So many items to unpack here that I am going to attempt to break my
response into categorizations. If I miss a key point, please point it out
so I can follow up addressing it.
Data Analysis
First, let's start with some actual data from our test runs. Let's take a
sample from a recent test run:
PR Upgrade Test: 16 minutes
PR Develop Test: 57 minutes
PR Katello Test: 40 minutes
These are run in parallel so to speed things up, we have to address the
bottleneck which is the longest running job.
For "PR Develop Test", we run the following matrix with times:
Ruby 2.2 – postgresql: 48 minutes
Ruby 2.2 – mysql: 30 minutes
Ruby 2.2 – sqlite3: 26 minutes
Ruby 2.3 – postgresql: 56 minutes
Ruby 2.4 – postgresql: 57 minutes
These, in theory, all run in parallel as well and as we can see it's the
postgresql tests that take the longest. Part of what explains this is that
we run the integration tests only against postgresql databases. If we
breakdown this job:
Tests: 2697 seconds (45 minutes) at 2.44 tests/second for 6606 tests
Setup: 12 minutes
That's 12 minutes just to install gems, install npm modules, create and
migrate the database multiple times.
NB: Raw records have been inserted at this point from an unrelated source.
-- ==== Sys2Proof/Laws/State.lean ====
section
/-! SUPPORT. One lemma for each field of State under each primitive update, so that no later proof unfolds a record update. -/

namespace Sys2Proof.Machine

/-! ### setSweep -/

@[simp] theorem State.setSweep_geometry (s : State) (e : Nat) (w : Option Sweep) : (s.setSweep e w).geometry = s.geometry := rfl
@[simp] theorem State.setSweep_windows (s : State) (e : Nat) (w : Option Sweep) : (s.setSweep e w).windows = s.windows := rfl
@[simp] theorem State.setSweep_cbase (s : State) (e : Nat) (w : Option Sweep) : (s.setSweep e w).cbase = s.cbase := rfl
@[simp] theorem State.setSweep_mode (s : State) (e : Nat) (w : Option Sweep) : (s.setSweep e w).mode = s.mode := rfl
@[simp] theorem State.setSweep_requestedMode (s : State) (e : Nat) (w : Option Sweep) : (s.setSweep e w).requestedMode = s.requestedMode := rfl
@[simp] theorem State.setSweep_assembler (s : State) (e : Nat) (w : Option Sweep) : (s.setSweep e w).assembler = s.assembler := rfl
@[simp] theorem State.setSweep_sweeps (s : State) (e : Nat) (w : Option Sweep) : (s.setSweep e w).sweeps = { s.sweeps with table := s.sweeps.table.set e w } := rfl
@[simp] theorem State.setSweep_engine (s : State) (e : Nat) (w : Option Sweep) : (s.setSweep e w).engine = s.engine := rfl
@[simp] theorem State.setSweep_pilots (s : State) (e : Nat) (w : Option Sweep) : (s.setSweep e w).pilots = s.pilots := rfl
@[simp] theorem State.setSweep_channels (s : State) (e : Nat) (w : Option Sweep) : (s.setSweep e w).channels = s.channels := rfl
@[simp] theorem State.setSweep_directory (s : State) (e : Nat) (w : Option Sweep) : (s.setSweep e w).directory = s.directory := rfl
@[simp] theorem State.setSweep_stackUnit (s : State) (e : Nat) (w : Option Sweep) : (s.setSweep e w).stackUnit = s.stackUnit := rfl
@[simp] theorem State.setSweep_drq (s : State) (e : Nat) (w : Option Sweep) : (s.setSweep e w).drq = s.drq := rfl
@[simp] theorem State.setSweep_pwb (s : State) (e : Nat) (w : Option Sweep) : (s.setSweep e w).pwb = s.pwb := rfl
@[simp] theorem State.setSweep_held (s : State) (e : Nat) (w : Option Sweep) : (s.setSweep e w).held = s.held := rfl
@[simp] theorem State.setSweep_answer (s : State) (e : Nat) (w : Option Sweep) : (s.setSweep e w).answer = s.answer := rfl
@[simp] theorem State.setSweep_port (s : State) (e : Nat) (w : Option Sweep) : (s.setSweep e w).port = s.port := rfl
@[simp] theorem State.setSweep_commands (s : State) (e : Nat) (w : Option Sweep) : (s.setSweep e w).commands = s.commands := rfl
@[simp] theorem State.setSweep_reports (s : State) (e : Nat) (w : Option Sweep) : (s.setSweep e w).reports = s.reports := rfl
@[simp] theorem State.setSweep_memory (s : State) (e : Nat) (w : Option Sweep) : (s.setSweep e w).memory = s.memory := rfl
@[simp] theorem State.setSweep_pending (s : State) (e : Nat) (w : Option Sweep) : (s.setSweep e w).pending = s.pending := rfl

/-! ### setSlot -/

@[simp] theorem State.setSlot_geometry (s : State) (i : Nat) (d : DirEntry) : (s.setSlot i d).geometry = s.geometry := rfl
@[simp] theorem State.setSlot_windows (s : State) (i : Nat) (d : DirEntry) : (s.setSlot i d).windows = s.windows := rfl
@[simp] theorem State.setSlot_cbase (s : State) (i : Nat) (d : DirEntry) : (s.setSlot i d).cbase = s.cbase := rfl
@[simp] theorem State.setSlot_mode (s : State) (i : Nat) (d : DirEntry) : (s.setSlot i d).mode = s.mode := rfl
@[simp] theorem State.setSlot_requestedMode (s : State) (i : Nat) (d : DirEntry) : (s.setSlot i d).requestedMode = s.requestedMode := rfl
@[simp] theorem State.setSlot_assembler (s : State) (i : Nat) (d : DirEntry) : (s.setSlot i d).assembler = s.assembler := rfl
@[simp] theorem State.setSlot_sweeps (s : State) (i : Nat) (d : DirEntry) : (s.setSlot i d).sweeps = s.sweeps := rfl
@[simp] theorem State.setSlot_engine (s : State) (i : Nat) (d : DirEntry) : (s.setSlot i d).engine = s.engine := rfl
@[simp] theorem State.setSlot_pilots (s : State) (i : Nat) (d : DirEntry) : (s.setSlot i d).pilots = s.pilots := rfl
@[simp] theorem State.setSlot_channels (s : State) (i : Nat) (d : DirEntry) : (s.setSlot i d).channels = s.channels := rfl
@[simp] theorem State.setSlot_directory (s : State) (i : Nat) (d : DirEntry) : (s.setSlot i d).directory = s.directory.set i d := rfl
@[simp] theorem State.setSlot_stackUnit (s : State) (i : Nat) (d : DirEntry) : (s.setSlot i d).stackUnit = s.stackUnit := rfl
@[simp] theorem State.setSlot_drq (s : State) (i : Nat) (d : DirEntry) : (s.setSlot i d).drq = s.drq := rfl
@[simp] theorem State.setSlot_pwb (s : State) (i : Nat) (d : DirEntry) : (s.setSlot i d).pwb = s.pwb := rfl
@[simp] theorem State.setSlot_held (s : State) (i : Nat) (d : DirEntry) : (s.setSlot i d).held = s.held := rfl
@[simp] theorem State.setSlot_answer (s : State) (i : Nat) (d : DirEntry) : (s.setSlot i d).answer = s.answer := rfl
@[simp] theorem State.setSlot_port (s : State) (i : Nat) (d : DirEntry) : (s.setSlot i d).port = s.port := rfl
@[simp] theorem State.setSlot_commands (s : State) (i : Nat) (d : DirEntry) : (s.setSlot i d).commands = s.commands := rfl
@[simp] theorem State.setSlot_reports (s : State) (i : Nat) (d : DirEntry) : (s.setSlot i d).reports = { s.reports with stale := s.reports.stale.set i true } := rfl
@[simp] theorem State.setSlot_memory (s : State) (i : Nat) (d : DirEntry) : (s.setSlot i d).memory = s.memory := rfl
@[simp] theorem State.setSlot_pending (s : State) (i : Nat) (d : DirEntry) : (s.setSlot i d).pending = s.pending := rfl

/-! ### setPilot -/

@[simp] theorem State.setPilot_geometry (s : State) (i : Nat) (p : PilotEntry) : (s.setPilot i p).geometry = s.geometry := rfl
@[simp] theorem State.setPilot_windows (s : State) (i : Nat) (p : PilotEntry) : (s.setPilot i p).windows = s.windows := rfl
@[simp] theorem State.setPilot_cbase (s : State) (i : Nat) (p : PilotEntry) : (s.setPilot i p).cbase = s.cbase := rfl
@[simp] theorem State.setPilot_mode (s : State) (i : Nat) (p : PilotEntry) : (s.setPilot i p).mode = s.mode := rfl
@[simp] theorem State.setPilot_requestedMode (s : State) (i : Nat) (p : PilotEntry) : (s.setPilot i p).requestedMode = s.requestedMode := rfl
@[simp] theorem State.setPilot_assembler (s : State) (i : Nat) (p : PilotEntry) : (s.setPilot i p).assembler = s.assembler := rfl
@[simp] theorem State.setPilot_sweeps (s : State) (i : Nat) (p : PilotEntry) : (s.setPilot i p).sweeps = s.sweeps := rfl
@[simp] theorem State.setPilot_engine (s : State) (i : Nat) (p : PilotEntry) : (s.setPilot i p).engine = s.engine := rfl
@[simp] theorem State.setPilot_pilots (s : State) (i : Nat) (p : PilotEntry) : (s.setPilot i p).pilots = s.pilots.set i p := rfl
@[simp] theorem State.setPilot_channels (s : State) (i : Nat) (p : PilotEntry) : (s.setPilot i p).channels = s.channels := rfl
@[simp] theorem State.setPilot_directory (s : State) (i : Nat) (p : PilotEntry) : (s.setPilot i p).directory = s.directory := rfl
@[simp] theorem State.setPilot_stackUnit (s : State) (i : Nat) (p : PilotEntry) : (s.setPilot i p).stackUnit = s.stackUnit := rfl
@[simp] theorem State.setPilot_drq (s : State) (i : Nat) (p : PilotEntry) : (s.setPilot i p).drq = s.drq := rfl
@[simp] theorem State.setPilot_pwb (s : State) (i : Nat) (p : PilotEntry) : (s.setPilot i p).pwb = s.pwb := rfl
@[simp] theorem State.setPilot_held (s : State) (i : Nat) (p : PilotEntry) : (s.setPilot i p).held = s.held := rfl
@[simp] theorem State.setPilot_answer (s : State) (i : Nat) (p : PilotEntry) : (s.setPilot i p).answer = s.answer := rfl
@[simp] theorem State.setPilot_port (s : State) (i : Nat) (p : PilotEntry) : (s.setPilot i p).port = s.port := rfl
@[simp] theorem State.setPilot_commands (s : State) (i : Nat) (p : PilotEntry) : (s.setPilot i p).commands = s.commands := rfl
@[simp] theorem State.setPilot_reports (s : State) (i : Nat) (p : PilotEntry) : (s.setPilot i p).reports = s.reports := rfl
@[simp] theorem State.setPilot_memory (s : State) (i : Nat) (p : PilotEntry) : (s.setPilot i p).memory = s.memory := rfl
@[simp] theorem State.setPilot_pending (s : State) (i : Nat) (p : PilotEntry) : (s.setPilot i p).pending = s.pending := rfl

/-! ### setChannel -/

@[simp] theorem State.setChannel_geometry (s : State) (c : Nat) (x : Channel) : (s.setChannel c x).geometry = s.geometry := rfl
@[simp] theorem State.setChannel_windows (s : State) (c : Nat) (x : Channel) : (s.setChannel c x).windows = s.windows := rfl
@[simp] theorem State.setChannel_cbase (s : State) (c : Nat) (x : Channel) : (s.setChannel c x).cbase = s.cbase := rfl
@[simp] theorem State.setChannel_mode (s : State) (c : Nat) (x : Channel) : (s.setChannel c x).mode = s.mode := rfl
@[simp] theorem State.setChannel_requestedMode (s : State) (c : Nat) (x : Channel) : (s.setChannel c x).requestedMode = s.requestedMode := rfl
@[simp] theorem State.setChannel_assembler (s : State) (c : Nat) (x : Channel) : (s.setChannel c x).assembler = s.assembler := rfl
@[simp] theorem State.setChannel_sweeps (s : State) (c : Nat) (x : Channel) : (s.setChannel c x).sweeps = s.sweeps := rfl
@[simp] theorem State.setChannel_engine (s : State) (c : Nat) (x : Channel) : (s.setChannel c x).engine = s.engine := rfl
@[simp] theorem State.setChannel_pilots (s : State) (c : Nat) (x : Channel) : (s.setChannel c x).pilots = s.pilots := rfl
@[simp] theorem State.setChannel_channels (s : State) (c : Nat) (x : Channel) : (s.setChannel c x).channels = s.channels.set c x := rfl
@[simp] theorem State.setChannel_directory (s : State) (c : Nat) (x : Channel) : (s.setChannel c x).directory = s.directory := rfl
@[simp] theorem State.setChannel_stackUnit (s : State) (c : Nat) (x : Channel) : (s.setChannel c x).stackUnit = s.stackUnit := rfl
@[simp] theorem State.setChannel_drq (s : State) (c : Nat) (x : Channel) : (s.setChannel c x).drq = s.drq := rfl
@[simp] theorem State.setChannel_pwb (s : State) (c : Nat) (x : Channel) : (s.setChannel c x).pwb = s.pwb := rfl
@[simp] theorem State.setChannel_held (s : State) (c : Nat) (x : Channel) : (s.setChannel c x).held = s.held := rfl
@[simp] theorem State.setChannel_answer (s : State) (c : Nat) (x : Channel) : (s.setChannel c x).answer = s.answer := rfl
@[simp] theorem State.setChannel_port (s : State) (c : Nat) (x : Channel) : (s.setChannel c x).port = s.port := rfl
@[simp] theorem State.setChannel_commands (s : State) (c : Nat) (x : Channel) : (s.setChannel c x).commands = s.commands := rfl
@[simp] theorem State.setChannel_reports (s : State) (c : Nat) (x : Channel) : (s.setChannel c x).reports = s.reports := rfl
@[simp] theorem State.setChannel_memory (s : State) (c : Nat) (x : Channel) : (s.setChannel c x).memory = s.memory := rfl
@[simp] theorem State.setChannel_pending (s : State) (c : Nat) (x : Channel) : (s.setChannel c x).pending = s.pending := rfl

/-! ### appendStackItem -/

@[simp] theorem State.appendStackItem_geometry (s : State) (i : StackItem) : (s.appendStackItem i).geometry = s.geometry := rfl
@[simp] theorem State.appendStackItem_windows (s : State) (i : StackItem) : (s.appendStackItem i).windows = s.windows := rfl
@[simp] theorem State.appendStackItem_cbase (s : State) (i : StackItem) : (s.appendStackItem i).cbase = s.cbase := rfl
@[simp] theorem State.appendStackItem_mode (s : State) (i : StackItem) : (s.appendStackItem i).mode = s.mode := rfl
@[simp] theorem State.appendStackItem_requestedMode (s : State) (i : StackItem) : (s.appendStackItem i).requestedMode = s.requestedMode := rfl
@[simp] theorem State.appendStackItem_assembler (s : State) (i : StackItem) : (s.appendStackItem i).assembler = s.assembler := rfl
@[simp] theorem State.appendStackItem_sweeps (s : State) (i : StackItem) : (s.appendStackItem i).sweeps = s.sweeps := rfl
@[simp] theorem State.appendStackItem_engine (s : State) (i : StackItem) : (s.appendStackItem i).engine = s.engine := rfl
@[simp] theorem State.appendStackItem_pilots (s : State) (i : StackItem) : (s.appendStackItem i).pilots = s.pilots := rfl
@[simp] theorem State.appendStackItem_channels (s : State) (i : StackItem) : (s.appendStackItem i).channels = s.channels := rfl
@[simp] theorem State.appendStackItem_directory (s : State) (i : StackItem) : (s.appendStackItem i).directory = s.directory := rfl
@[simp] theorem State.appendStackItem_stackUnit (s : State) (i : StackItem) : (s.appendStackItem i).stackUnit = { s.stackUnit with list := s.stackUnit.list ++ [i] } := rfl
@[simp] theorem State.appendStackItem_drq (s : State) (i : StackItem) : (s.appendStackItem i).drq = s.drq := rfl
@[simp] theorem State.appendStackItem_pwb (s : State) (i : StackItem) : (s.appendStackItem i).pwb = s.pwb := rfl
@[simp] theorem State.appendStackItem_held (s : State) (i : StackItem) : (s.appendStackItem i).held = s.held := rfl
@[simp] theorem State.appendStackItem_answer (s : State) (i : StackItem) : (s.appendStackItem i).answer = s.answer := rfl
@[simp] theorem State.appendStackItem_port (s : State) (i : StackItem) : (s.appendStackItem i).port = s.port := rfl
@[simp] theorem State.appendStackItem_commands (s : State) (i : StackItem) : (s.appendStackItem i).commands = s.commands := rfl
@[simp] theorem State.appendStackItem_reports (s : State) (i : StackItem) : (s.appendStackItem i).reports = s.reports := rfl
@[simp] theorem State.appendStackItem_memory (s : State) (i : StackItem) : (s.appendStackItem i).memory = s.memory := rfl
@[simp] theorem State.appendStackItem_pending (s : State) (i : StackItem) : (s.appendStackItem i).pending = s.pending := rfl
But, the bottleneck is still the 45
minutes it takes to run unit plus integration tests. To put things in
perspective, if you could run each of the 6606 tests in 100 ms, it would
still take 12 minutes.
Removing Unit Tests and Their Value
Whenever I question how I am thinking about testing, I usually turn to
Uncle Bob (Robert Martin) [1] and Sandi Metz [2] for enlightenment. The two
links below are just a sampling, but given their assumed authority in the
field, and their ability to make good arguments I tend to fall in line with
their thinking. I think it's important to take away from Uncle Bob what a
unit test vs. integration test is and their different values. And from
Sandi, how to think about what a unit test should be testing.
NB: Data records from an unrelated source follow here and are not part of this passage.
@[simp] theorem State.discardedAnswer_base (s : State) (c : Client) : (s.discardedAnswer c).base = s.base := by
  unfold State.discardedAnswer
  repeat' split
  all_goals first
    | rfl
    | exact State.skipWork_base _ _

@[simp] theorem State.processAnswered_base (s : State) (t e : Nat) (w : Sweep) (ws : List Word) (p : ProcessPhase) :
    (s.processAnswered t e w ws p).2.base = s.base := by
  cases p with
  | capture => exact State.servePilot_base s t e w
  | pilot f n g =>
    simp only [State.processAnswered, State.pilotRead]
    split <;> simp
  | accumulateRead f p c l n =>
    simp only [State.processAnswered, State.writeBack]
    split <;> simp
  | accumulateWrite f p c l n =>
    simp only [State.processAnswered, State.nextPiece]
    split <;> simp
@[simp] theorem State.processAnswered_calm (s : State) (t e : Nat) (w : Sweep) (ws : List Word) (p : ProcessPhase) :
    (s.processAnswered t e w ws p).2.calm = s.calm := by
  cases p with
  | capture => exact State.servePilot_calm s t e w
  | pilot f n g =>
    simp only [State.processAnswered, State.pilotRead]
    split <;> simp
  | accumulateRead f p c l n =>
    simp only [State.processAnswered, State.writeBack]
    split <;> simp
  | accumulateWrite f p c l n =>
    simp only [State.processAnswered, State.nextPiece]
    split <;> simp

@[simp] theorem State.engineAnswered_base (s : State) (ok : Bool) (ws : List Word) : (s.engineAnswered ok ws).base = s.base := by
  unfold State.engineAnswered
  repeat' split
  all_goals simp

@[simp] theorem State.takeClear_base (s : State) : s.takeClear.base = s.base := by
  unfold State.takeClear
  split
  · rw [State.continueClear_base]
    rfl
  · rfl
@[simp] theorem State.takeClear_calm (s : State) : s.takeClear.calm = s.calm := by
  unfold State.takeClear
  split
  · rw [State.continueClear_calm]
    rfl
  · rfl

@[simp] theorem State.takeProcess_base (s : State) : s.takeProcess.base = s.base := by
  unfold State.takeProcess
  split
  · rw [State.serveFrom_base]
    rfl
  · rfl

/-! ### The Deferred Read Queue and the channels -/

@[simp] theorem State.discardRead_base (s : State) (r : DiscardReason) (p : Nat × DrqEntry) : (s.discardRead r p).base = s.base := by
  simp [State.discardRead]
@[simp] theorem State.discardRead_calm (s : State) (r : DiscardReason) (p : Nat × DrqEntry) : (s.discardRead r p).calm = s.calm := rfl
@[simp] theorem State.discardSlot_base (s : State) (i : Nat) (r : DiscardReason) : (s.discardSlot i r).base = s.base :=
  State.foldl_base _ (fun s p => State.discardRead_base s r p) _ s
@[simp] theorem State.discardSlot_calm (s : State) (i : Nat) (r : DiscardReason) : (s.discardSlot i r).calm = s.calm :=
  State.foldl_calm _ (fun s p => State.discardRead_calm s r p) _ s
@[simp] theorem State.reloadDrq_base (s : State) (i : Nat) (e : DrqEntry) : (s.reloadDrq i e).base = s.base := State.setDrq_base _ _ _
@[simp] theorem State.reloadDrq_calm (s : State) (i : Nat) (e : DrqEntry) : (s.reloadDrq i e).calm = s.calm := rfl

@[simp] theorem State.deferRead_base (s : State) (q : Requester) (a n i : Nat) : (s.deferRead q a n i).2.base = s.base := by
  unfold State.deferRead
  repeat' split
  all_goals simp
@[simp] theorem State.deferRead_calm (s : State) (q : Requester) (a n i : Nat) : (s.deferRead q a n i).2.calm = s.calm := by
  unfold State.deferRead
  repeat' split
  all_goals simp

theorem State.sealedRead_base (s : State) (q : Requester) (a n : Nat) (r : UpstreamAnswer × State) (h : s.sealedRead q a n = some r) :
    r.2.base = s.base ∧ r.2.calm = s.calm := by
  unfold State.sealedRead at h
  split at h
  · cases h
  · split at h
    all_goals cases h
    all_goals simp

@[simp] theorem State.fetchAtSeal_base (s : State) (i : Nat) : (s.fetchAtSeal i).base = s.base := by
  simp [State.base, State.sizes, State.fetchAtSeal]
@[simp] theorem State.fetchAtSeal_calm (s : State) (i : Nat) : (s.fetchAtSeal i).calm = s.calm := rfl

/-- Another entry for which the fetch was issued leaves the base alone. -/
theorem State.fetchFor_base (s : State) (f : Option Nat) : ({ s with port := { s.port with fetchFor := f } } : State).base = s.base := rfl
/-- Another fetch order leaves the base alone. -/
theorem State.fetchOrder_base (s : State) (l : List Nat) : ({ s with drq := { s.drq with fetchOrder := l } } : State).base = s.base := rfl

@[simp] theorem State.fetchAnswered_base (s : State) (ok : Bool) (ws : List Word) : (s.fetchAnswered ok ws).base = s.base := by
  unfold State.fetchAnswered
  simp only
  repeat' split
  all_goals simp only [State.submit_base, State.fetchFor_base, State.fetchOrder_base, State.setDrq_base]
@[simp] theorem State.fetchAnswered_calm (s : State) (ok : Bool) (ws : List Word) : (s.fetchAnswered ok ws).calm = s.calm := by
  unfold State.fetchAnswered
  simp only
  repeat' split
  all_goals rfl

@[simp] theorem State.countDown_base (s : State) (i : Nat) : (s.countDown i).base = s.base := by
  unfold State.countDown
  repeat' split
  all_goals simp
@[simp] theorem State.countDown_calm (s : State) (i : Nat) : (s.countDown i).calm = s.calm := by
  unfold State.countDown
  repeat' split
  all_goals simp

@[simp] theorem State.channelMuted_base (s : State) (c : Nat) (x : ConditionCause) : (s.channelMuted c x).base = s.base := by
  simp [State.channelMuted]
@[simp] theorem State.channelMuted_calm (s : State) (c : Nat) (x : ConditionCause) : (s.channelMuted c x).calm = s.calm := rfl
@[simp] theorem State.conditionChanged_base (s : State) (c n : Nat) (x y : Condition) : (s.conditionChanged c n x y).base = s.base := by
  unfold State.conditionChanged
  split <;> simp
@[simp] theorem State.conditionChanged_calm (s : State) (c n : Nat) (x y : Condition) : (s.conditionChanged c n x y).calm = s.calm := by
  unfold State.conditionChanged
  split <;> simp
@[simp] theorem State.applyVerdict_base (s : State) (c l : Nat) (v : Verdict) : (s.applyVerdict c l v).base = s.base := by
  unfold State.applyVerdict
  simp only
  split <;> simp
@[simp] theorem State.applyVerdict_calm (s : State) (c l : Nat) (v : Verdict) : (s.applyVerdict c l v).calm = s.calm := by
  unfold State.applyVerdict
  simp only
  split <;> simp

@[simp] theorem State.muteRule_base (q : QueueEntry) (s : State) : (s.muteRule q).base = s.base := by
  unfold State.muteRule
  simp only
  repeat' split
  all_goals simp
@[simp] theorem State.muteRule_calm (q : QueueEntry) (s : State) : (s.muteRule q).calm = s.calm := by
  unfold State.muteRule
  simp only
  repeat' split
  all_goals simp
@[simp] theorem State.unmuteRule_base (q : QueueEntry) (s : State) : (s.unmuteRule q).base = s.base := by
  unfold State.unmuteRule
  simp only
  repeat' split
  all_goals simp
@[simp] theorem State.unmuteRule_calm (q : QueueEntry) (s : State) : (s.unmuteRule q).calm = s.calm := by
  unfold State.unmuteRule
  simp only
  repeat' split
  all_goals simp
@[simp] theorem State.readChannelRule_base (q : QueueEntry) (s : State) : (s.readChannelRule q).base = s.base := by
  unfold State.readChannelRule
  simp only
  split <;> simp
@[simp] theorem State.readChannelRule_calm (q : QueueEntry) (s : State) : (s.readChannelRule q).calm = s.calm := by
  unfold State.readChannelRule
  simp only
  split <;> simp

/-! ### Modes -/

@[simp] theorem State.enterIdle_base (s : State) (c : ModeCause) : (s.enterIdle c).base = s.base := by
  unfold State.enterIdle
  simp only
  rw [State.changeMode_base, State.timer_base, State.clearAssembler_base]

/-- Entry into IDLE leaves both mode values IDLE and the Scan Assembler empty. -/
theorem State.enterIdle_calm (s : State) (c : ModeCause) : (s.enterIdle c).calm = (.idle, .idle, ⟨[], none, none⟩) := by
  have h := State.clearAssembler_calm s
  have h2 : s.clearAssembler.assembler = ⟨[], none, none⟩ := congrArg (fun x => x.2.2) h
  change (Mode.idle, Mode.idle, s.clearAssembler.assembler) = _
  rw [h2]

@[simp] theorem State.drainEnd_base (s : State) : s.drainEnd.base = s.base := by
  unfold State.drainEnd
  split <;> simp

@[simp] theorem State.applyAbort_base (s : State) (n : Nat) : (s.applyAbort n).base = s.base := by
  unfold State.applyAbort
  split <;> simp
@[simp] theorem State.applyAbort_calm (s : State) (n : Nat) : (s.applyAbort n).calm = s.calm := by
  unfold State.applyAbort
  split <;> simp
@[simp] theorem State.leaveAcquire_base (s : State) : s.leaveAcquire.base = s.base := by
  unfold State.leaveAcquire
  split <;> simp
@[simp] theorem State.setMode_base (s : State) (m : Mode) (n : Nat) : (s.setMode m n).base = s.base := by
  unfold State.setMode
  repeat' split
  all_goals simp
@[simp] theorem State.setModeRule_base (q : QueueEntry) (s : State) : (s.setModeRule q).base = s.base := by
  unfold State.setModeRule
  repeat' split
  all_goals simp

/-! ### The Stack Unit -/

@[simp] theorem State.claimSlot_base (s : State) (o : OpenOperands) (i : Nat) : (s.claimSlot o i).base = s.base := by
  simp [State.claimSlot]
@[simp] theorem State.claimSlot_calm (s : State) (o : OpenOperands) (i : Nat) : (s.claimSlot o i).calm = s.calm := by
  simp [State.claimSlot]
@[simp] theorem State.openRule_base (q : QueueEntry) (s : State) : (s.openRule q).base = s.base := by
  unfold State.openRule
  simp only
  repeat' split
  all_goals simp
@[simp] theorem State.openRule_calm (q : QueueEntry) (s : State) : (s.openRule q).calm = s.calm := by
  unfold State.openRule
  simp only
  repeat' split
  all_goals simp
@[simp] theorem State.makeSlotClaim_base (s : State) : s.makeSlotClaim.base = s.base := by
  unfold State.makeSlotClaim
  split <;> simp
@[simp] theorem State.makeSlotClaim_calm (s : State) : s.makeSlotClaim.calm = s.calm := by
  unfold State.makeSlotClaim
  split <;> simp
@[simp] theorem State.completeTest_base (s : State) (i : Nat) : (s.completeTest i).base = s.base := by
  unfold State.completeTest
  simp only
  split <;> simp
@[simp] theorem State.completeTest_calm (s : State) (i : Nat) : (s.completeTest i).calm = s.calm := by
  unfold State.completeTest
  simp only
  split <;> simp
@[simp] theorem State.closeRule_base (q : QueueEntry) (s : State) : (s.closeRule q).base = s.base := by
  unfold State.closeRule
  simp only
  repeat' split
  all_goals simp
@[simp] theorem State.closeRule_calm (q : QueueEntry) (s : State) : (s.closeRule q).calm = s.calm := by
  unfold State.closeRule
  simp only
  repeat' split
  all_goals simp
@[simp] theorem State.releaseRule_base (q : QueueEntry) (s : State) : (s.releaseRule q).base = s.base := by
  unfold State.releaseRule
  repeat' split
  all_goals simp
@[simp] theorem State.releaseRule_calm (q : QueueEntry) (s : State) : (s.releaseRule q).calm = s.calm := by
  unfold State.releaseRule
  repeat' split
  all_goals simp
To Lukas' point, there is value in removing unit tests. But not because
they have not broken in a while. We don't merge code unless all tests are
passing. So the argument to remove tests because they have not broken does
not hold as much water given a developer has to ensure all tests are
passing. Which, in a PR based world, is the entire point of these tests. To
ensure that a developers changes do not break assumptions within the code
base. That they do not cause regressions in expected behavior. The most
user facing guardian of this is our tests. However, we can be smarter about
our tests and that's why I would encourage watching Sandi's talk, finding
other talks and focusing on making our tests better. Let's remove tests not
because they don't break, but because they aren't providing any real value.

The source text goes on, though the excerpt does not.